On my way to Washington.

Posted by David Postman at 8:47 AM

As I get ready to leave for D.C., a quick look at news from the capital.

Today is a national day of mourning for former President Gerald Ford and official Washington is closed. Today is the funeral at the Washington National Cathedral for an invitation-only crowd of more than 3,000.

What do you think this conversation was like?

Jimmy Carter, the Democrat who defeated Ford in 1976, chatted with Secretary of State Condoleezza Rice as the high-powered assembly waited for the procession.

Congress convenes Thursday with Democrats taking control of both houses for the first time since 1994. Remember the pledge by House Democrats to lessen partisanship and allow Republicans meaningful participation?

That'll have to wait.

The Washington Post reports this morning:

... Democrats now say they will use House rules to prevent the opposition from offering alternative measures, assuring speedy passage of the bills and allowing their party to trumpet early victories.

Nancy Pelosi, the Californian who will become House speaker, and Steny H. Hoyer of Maryland, who will become majority leader, finalized the strategy over the holiday recess in a flurry of conference calls and meetings with other party leaders. A few Democrats, worried that the party would be criticized for reneging on an important pledge, argued unsuccessfully that they should grant the Republicans greater latitude when the Congress convenes on Thursday.

Pelosi has big plans for the first 100 hours of her reign. She wants the House to pass new ethics laws and raise the minimum wage, among other priorities. After that, Pelosi spokesman Brendan Daly told the Post, Democrats will make good on the campaign pledge of inclusiveness.

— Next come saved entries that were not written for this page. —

-- ==== Sys2Proof/Laws/Lane.lean ====
section
/-!
SUPPORT. Laws/Lane.lean: masks as sums, reductions, and writes of a result together with a change of the gang.
-/

namespace Sys2Proof.Machine

open Sys2Proof

theorem Holds.congr {cx : Cx} {t : State} {lanes : List Nat} {d : Reg} {w : Nat} {f g : Nat → Nat} (h : Holds cx t lanes d w f)
    (e : ∀ p ∈ lanes, f p = g p) : Holds cx t lanes d w g := by
  intro p hp j hj
  have := h p hp j hj
  rwa [e p hp] at this

/-- Results written, the gang changed in other parts by F, and the issuer moved on. -/
theorem finish_put_mod {cx : Cx} {i : Instr} {s : State} (hc : cxOf i s = some cx) {d : Reg} {w : Nat} (hn : d.toNat + w ≤ 256)
    (lanes : List Nat) (hl : lanes.Nodup) (hm : ∀ p ∈ lanes, p ∈ cx.g.expand cx.active) (f : Nat → Nat) (F : Gang → Gang)
    (hF : ∀ regs fly bad tags accs ldas, F { cx.g with regs := regs, fly := fly, bad := bad, tags := tags, accs := accs, ldas := ldas } =
      { F cx.g with regs := regs, fly := fly, bad := bad, tags := tags, accs := accs, ldas := ldas })
    (hw : (F cx.g).width = cx.g.width) (h1 : (F cx.g).regs = cx.g.regs) (h2 : (F cx.g).bad = cx.g.bad)
    (h3 : (F cx.g).tags = cx.g.tags) (h4 : (F cx.g).accs = cx.g.accs)  :
    Holds cx (cx.finish ((cx.put s (lanes.flatMap (fun p => cx.outs d.toNat w p (f p)))).modGang cx.gid F)) lanes d w f ∧
    OnlyRegs cx s (cx.finish ((cx.put s (lanes.flatMap (fun p => cx.outs d.toNat w p (f p)))).modGang cx.gid F)) (F cx.g)
      (cx.keysIn lanes d w) cx.next := by
  have hg := cxOf_gang hc
  have hk : (lanes.flatMap (fun p => cx.outs d.toNat w p (f p))).map Prod.fst = cx.keysIn lanes d w := by
    rw [List.map_flatMap]; simp only [Cx.outs_keys]; rfl
  have hu : ∀ k, ((cx.put s (lanes.flatMap (fun p => cx.outs d.toNat w p (f p)))).modGang cx.gid F).gang? k =
      if cx.gid = k then (s.gang? k).map (fun g => F (g.writes cx.cyc cx.lat (lanes.flatMap (fun p => cx.outs d.toNat w p (f p)))))
      else s.gang? k := by
    intro k
    rw [State.gang?_modGang, Cx.put_gang?]
    split
    · simp [Option.map_map, Function.comp_def]
    · rfl
  have hrest : (cx.put s (lanes.flatMap (fun p => cx.outs d.toNat w p (f p)))).modGang cx.gid F = { s with
      gangs := ((cx.put s (lanes.flatMap (fun p => cx.outs d.toNat w p (f p)))).modGang cx.gid F).gangs
      cores := ((cx.put s (lanes.flatMap (fun p => cx.outs d.toNat w p (f p)))).modGang cx.gid F).cores } := by
    rw [cx.put_rest s]; rfl
  have ho := OnlyRegs.put hg (lanes.flatMap (fun p => cx.outs d.toNat w p (f p))) F hu hrest (cx.put_core s _)
    cx.next cx.ready false hF hw h1 h2 h3 h4
  rw [← Cx.finish_eq, hk] at ho
  refine ⟨?_, ho⟩
  have ht : (cx.finish ((cx.put s (lanes.flatMap (fun p => cx.outs d.toNat w p (f p)))).modGang cx.gid F)).gang? cx.gid =
      some (cx.moveGang cx.next cx.ready false (F (cx.g.writes cx.cyc cx.lat (lanes.flatMap (fun p => cx.outs d.toNat w p (f p)))))) := by
    rw [Cx.finish_eq, State.gang?_modGang, if_pos rfl, hu, if_pos rfl, hg]; rfl
  have key : F (cx.g.writes cx.cyc cx.lat (lanes.flatMap (fun p => cx.outs d.toNat w p (f p)))) = { F cx.g with
      regs := (cx.g.writes cx.cyc cx.lat (lanes.flatMap (fun p => cx.outs d.toNat w p (f p)))).regs
      fly := (cx.g.writes cx.cyc cx.lat (lanes.flatMap (fun p => cx.outs d.toNat w p (f p)))).fly
      bad := (cx.g.writes cx.cyc cx.lat (lanes.flatMap (fun p => cx.outs d.toNat w p (f p)))).bad
      tags := (cx.g.writes cx.cyc cx.lat (lanes.flatMap (fun p => cx.outs d.toNat w p (f p)))).tags
      accs := (cx.g.writes cx.cyc cx.lat (lanes.flatMap (fun p => cx.outs d.toNat w p (f p)))).accs
      ldas := (cx.g.writes cx.cyc cx.lat (lanes.flatMap (fun p => cx.outs d.toNat w p (f p)))).ldas } := by
    rw [← hF]; congr 1
    obtain ⟨r, f, b, t, a, l, h⟩ := Gang.writes_frame (lanes.flatMap (fun p => cx.outs d.toNat w p (f p))) cx.g cx.cyc cx.lat
    rw [h]
  refine Holds.put hc hn lanes hl hm f ht ?_ ?_
  · rw [key]; unfold Cx.moveGang Gang.modHelper; split <;> rfl
  · rw [key]; unfold Cx.moveGang Gang.modHelper; split <;> rfl

/-! ### Masks -/

theorem toNat_maskOf (ls : List Nat) (hn : ls.Nodup) (hb : ∀ l ∈ ls, l < 32) : (maskOf ls).toNat = laneSum ls := by
  have gen : ∀ (xs : List Nat) (m : Mask), xs.Nodup → (∀ l ∈ xs, l < 32 ∧ m.getLsbD l = false) → m.toNat + laneSum xs < 2 ^ 32 ∧
      (xs.foldl (fun m l => m ||| (1#32 <<< l)) m).toNat = m.toNat + laneSum xs := by
    intro xs
    induction xs with
    | nil => intro m _ _; exact ⟨m.isLt, rfl⟩
    | cons x xs ih =>
      intro m hn hm
      simp only [List.nodup_cons] at hn
      obtain ⟨hx, hmx⟩ := hm x List.mem_cons_self
      have hone : (1#32 <<< x).toNat = 2 ^ x := by
        rw [BitVec.toNat_shiftLeft, Nat.shiftLeft_eq]
        simp only [BitVec.toNat_ofNat, Nat.reducePow, Nat.reduceMod, Nat.one_mod, Nat.one_mul]
        exact Nat.mod_eq_of_lt (Nat.pow_lt_pow_right (by decide) hx)
      have hz : m &&& (1#32 <<< x) = 0#32 := by
        apply BitVec.eq_of_getLsbD_eq
        intro j hj
        rw [BitVec.getLsbD_and, BitVec.getLsbD_shiftLeft, BitVec.getLsbD_one]
        by_cases h : j = x
        · subst h; simp [hmx]
        · by_cases h2 : j < x
          · simp [h2]
          · have : ¬ (j - x = 0) := by omega
            simp [this]
      have hor : m ||| (1#32 <<< x) = m + (1#32 <<< x) := (BitVec.add_eq_or_of_and_eq_zero m _ hz).symm
      have h1 : (m ||| (1#32 <<< x)).toNat = m.toNat + 2 ^ x := by
        rw [hor, BitVec.toNat_add_of_and_eq_zero hz, hone]
      have := ih (m ||| (1#32 <<< x)) hn.2 (by
        intro l hl
        obtain ⟨a, b⟩ := hm l (List.mem_cons_of_mem _ hl)
        refine ⟨a, ?_⟩
        rw [BitVec.getLsbD_or, b, BitVec.getLsbD_shiftLeft, BitVec.getLsbD_one]
        have hne : l ≠ x := fun e => hn.1 (e ▸ hl)
        by_cases h2 : l < x
        · simp [h2]
        · have : ¬ (l - x = 0) := by omega
          simp [this])
      have e : laneSum (x :: xs) = 2 ^ x + laneSum xs := by simp [laneSum]
      rw [h1] at this
      rw [List.foldl_cons, e]
      exact ⟨by omega, by rw [this.2]; omega⟩
  have := gen ls 0#32 hn (fun l hl => ⟨hb l hl, by simp⟩)
  unfold maskOf
  rw [this.2]; simp

/-! ### Reductions -/

theorem foldl_pick (le : Word → Word → Prop) (f : Word → Word → Word) (htr : ∀ a b c, le a b → le b c → le a c) (hrf : ∀ a, le a a)
    (hf : ∀ a b, (f a b = a ∧ le a b) ∨ (f a b = b ∧ le b a)) (xs : List Word) (x : Word) :
    xs.foldl f x ∈ x :: xs ∧ ∀ y ∈ x :: xs, le (xs.foldl f x) y := by
  induction xs generalizing x with
  | nil => simpa using hrf x
  | cons z zs ih =>
    obtain ⟨h1, h2⟩ := ih (f x z)
    rw [List.foldl_cons]
    refine ⟨?_, ?_⟩
    · rcases List.mem_cons.mp h1 with h | h
      · rw [h]; rcases hf x z with e | e <;> rw [e.1] <;> simp
      · simp [h]
    · intro y hy
      have hz := h2 (f x z) List.mem_cons_self
      rcases List.mem_cons.mp hy with rfl | hy
      · rcases hf y z with e | e
        · rw [e.1] at hz ⊢; exact hz
        · rw [e.1] at hz ⊢; exact htr _ _ _ hz e.2
      · rcases List.mem_cons.mp hy with rfl | hy
        · rcases hf x y with e | e
          · rw [e.1] at hz ⊢; exact htr _ _ _ hz e.2
          · rw [e.1] at hz ⊢; exact hz
        · exact h2 y (List.mem_cons_of_mem _ hy)

theorem foldl_add_toNat (xs : List Word) (x : Word) : (xs.foldl (· + ·) x).toNat = (x.toNat + (xs.map BitVec.toNat).sum) % 2 ^ 32 := by
  induction xs generalizing x with
  | nil => simp [Nat.mod_eq_of_lt x.isLt]
  | cons z zs ih =>
    rw [List.foldl_cons, ih, BitVec.toNat_add, List.map_cons, List.sum_cons]
    omega

theorem foldl_xor_toNat (xs : List Word) (x : Word) : (xs.foldl (· ^^^ ·) x).toNat = (xs.map BitVec.toNat).foldl (· ^^^ ·) x.toNat := by
  induction xs generalizing x with
  | nil => rfl
  | cons z zs ih => rw [List.foldl_cons, ih, List.map_cons, List.foldl_cons, BitVec.toNat_xor]

theorem reduceLanes_reduces (op : Nat) (h : op < 8) (xs : List Word) (hx : xs ≠ []) : Reduces op xs (reduceLanes op xs).toNat := by
  match xs, hx with
  | x :: rest, _ =>
  unfold reduceLanes
  dsimp only
  have hs : ∀ a b : Word, (minSigned a b = a ∧ a.toInt ≤ b.toInt) ∨ (minSigned a b = b ∧ b.toInt ≤ a.toInt) := by
    intro a b; unfold minSigned; split
    · left; exact ⟨rfl, ‹_›⟩
    · right; exact ⟨rfl, by omega⟩
  have hS : ∀ a b : Word, (maxSigned a b = a ∧ b.toInt ≤ a.toInt) ∨ (maxSigned a b = b ∧ a.toInt ≤ b.toInt) := by
    intro a b; unfold maxSigned; split
    · right; exact ⟨rfl, ‹_›⟩
    · left; exact ⟨rfl, by omega⟩
  have hu : ∀ a b : Word, (minUnsigned a b = a ∧ a.toNat ≤ b.toNat) ∨ (minUnsigned a b = b ∧ b.toNat ≤ a.toNat) := by
    intro a b; unfold minUnsigned; split
    · left; exact ⟨rfl, ‹_›⟩
    · right; exact ⟨rfl, by omega⟩
  have hU : ∀ a b : Word, (maxUnsigned a b = a ∧ b.toNat ≤ a.toNat) ∨ (maxUnsigned a b = b ∧ a.toNat ≤ b.toNat) := by
    intro a b; unfold maxUnsigned; split
    · right; exact ⟨rfl, ‹_›⟩
    · left; exact ⟨rfl, by omega⟩
  rcases (by omega : op = 0 ∨ op = 1 ∨ op = 2 ∨ op = 3 ∨ op = 4 ∨ op = 5 ∨ op = 6 ∨ op = 7) with rfl | rfl | rfl | rfl | rfl | rfl | rfl | rfl
  · show _ = _; rw [if_pos rfl, foldl_add_toNat]; rfl
  · have := foldl_pick (fun a b => a.toInt ≤ b.toInt) minSigned (fun _ _ _ => Int.le_trans) (fun _ => Int.le_refl _) hs rest x
    exact ⟨_, this.1, rfl, this.2⟩
  · have := foldl_pick (fun a b => b.toInt ≤ a.toInt) maxSigned (fun _ _ _ h1 h2 => Int.le_trans h2 h1) (fun _ => Int.le_refl _) hS rest x
    exact ⟨_, this.1, rfl, this.2⟩
  · have := foldl_pick (fun a b => a.toNat ≤ b.toNat) minUnsigned (fun _ _ _ => Nat.le_trans) (fun _ => Nat.le_refl _) hu rest x
    exact ⟨_, this.1, rfl, this.2⟩
  · have := foldl_pick (fun a b => b.toNat ≤ a.toNat) maxUnsigned (fun _ _ _ h1 h2 => Nat.le_trans h2 h1) (fun _ => Nat.le_refl _) hU rest x
    exact ⟨_, this.1, rfl, this.2⟩
  · refine ⟨BitVec.isLt _, fun j _ => ?_⟩
    show (List.foldl (· &&& ·) x rest).getLsbD j = true ↔ _
    have : ∀ (ys : List Word) (y : Word), (ys.foldl (· &&& ·) y).getLsbD j = true ↔ ∀ z ∈ y :: ys, z.getLsbD j = true := by
      intro ys
      induction ys with
      | nil => simp
      | cons z zs ih => intro y; rw [List.foldl_cons, ih]; simp [and_assoc]
    exact this rest x
  · refine ⟨BitVec.isLt _, fun j _ => ?_⟩
    show (List.foldl (· ||| ·) x rest).getLsbD j = true ↔ _
    have : ∀ (ys : List Word) (y : Word), (ys.foldl (· ||| ·) y).getLsbD j = true ↔ ∃ z ∈ y :: ys, z.getLsbD j = true := by
      intro ys
      induction ys with
      | nil => simp
      | cons z zs ih => intro y; rw [List.foldl_cons, ih]; simp [or_assoc]
    exact this rest x
  · show _ = _
    simp only [List.map_cons, List.foldl_cons, Nat.zero_xor]
    exact foldl_xor_toNat rest x

end Sys2Proof.Machine
end

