-- ==== Sys2Proof/Laws/PerInstr.lean ====
section
/-!
SUPPORT. Laws/PerInstr.lean: the encoder and the decoder agree, one lemma for each constructor of Instr.
-/

set_option Elab.async false
set_option linter.unusedSimpArgs false
set_option linter.all false

namespace Sys2Proof.Laws.RoundTrip

/-- Decoding the encoding of an instruction gives it back, when its literal is one that its form admits (R73). -/
def Statement (i : Instr) : Prop :=
  ∀ w lit, encode i = some (w, lit) → i.literalOk = true → decodeSlot w lit = .ok i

"The test is not the first 100 hours," he said. "The test is the first six months or the first year. We will do what we promised to do."

I have little doubt, though, that the biggest issue to face the new Congress will be the Iraq war. After years of criticizing the administration's prosecution of the war and the lack of serious oversight by Republicans, Democrats will be in charge of an ever-increasingly unpopular war.

In an AP story in the Times this morning, Sen. Joseph Biden, D-Delaware, incoming chairman of the Senate Foreign Relations Committee, still maintains, "This is President Bush's war."

But political experts say the public might not agree.

"When you're in the minority, you don't have to do much more than criticize the status quo that wasn't working," said Norman Ornstein, a scholar with the American Enterprise Institute. "When you're in the majority, people will look to you for leadership."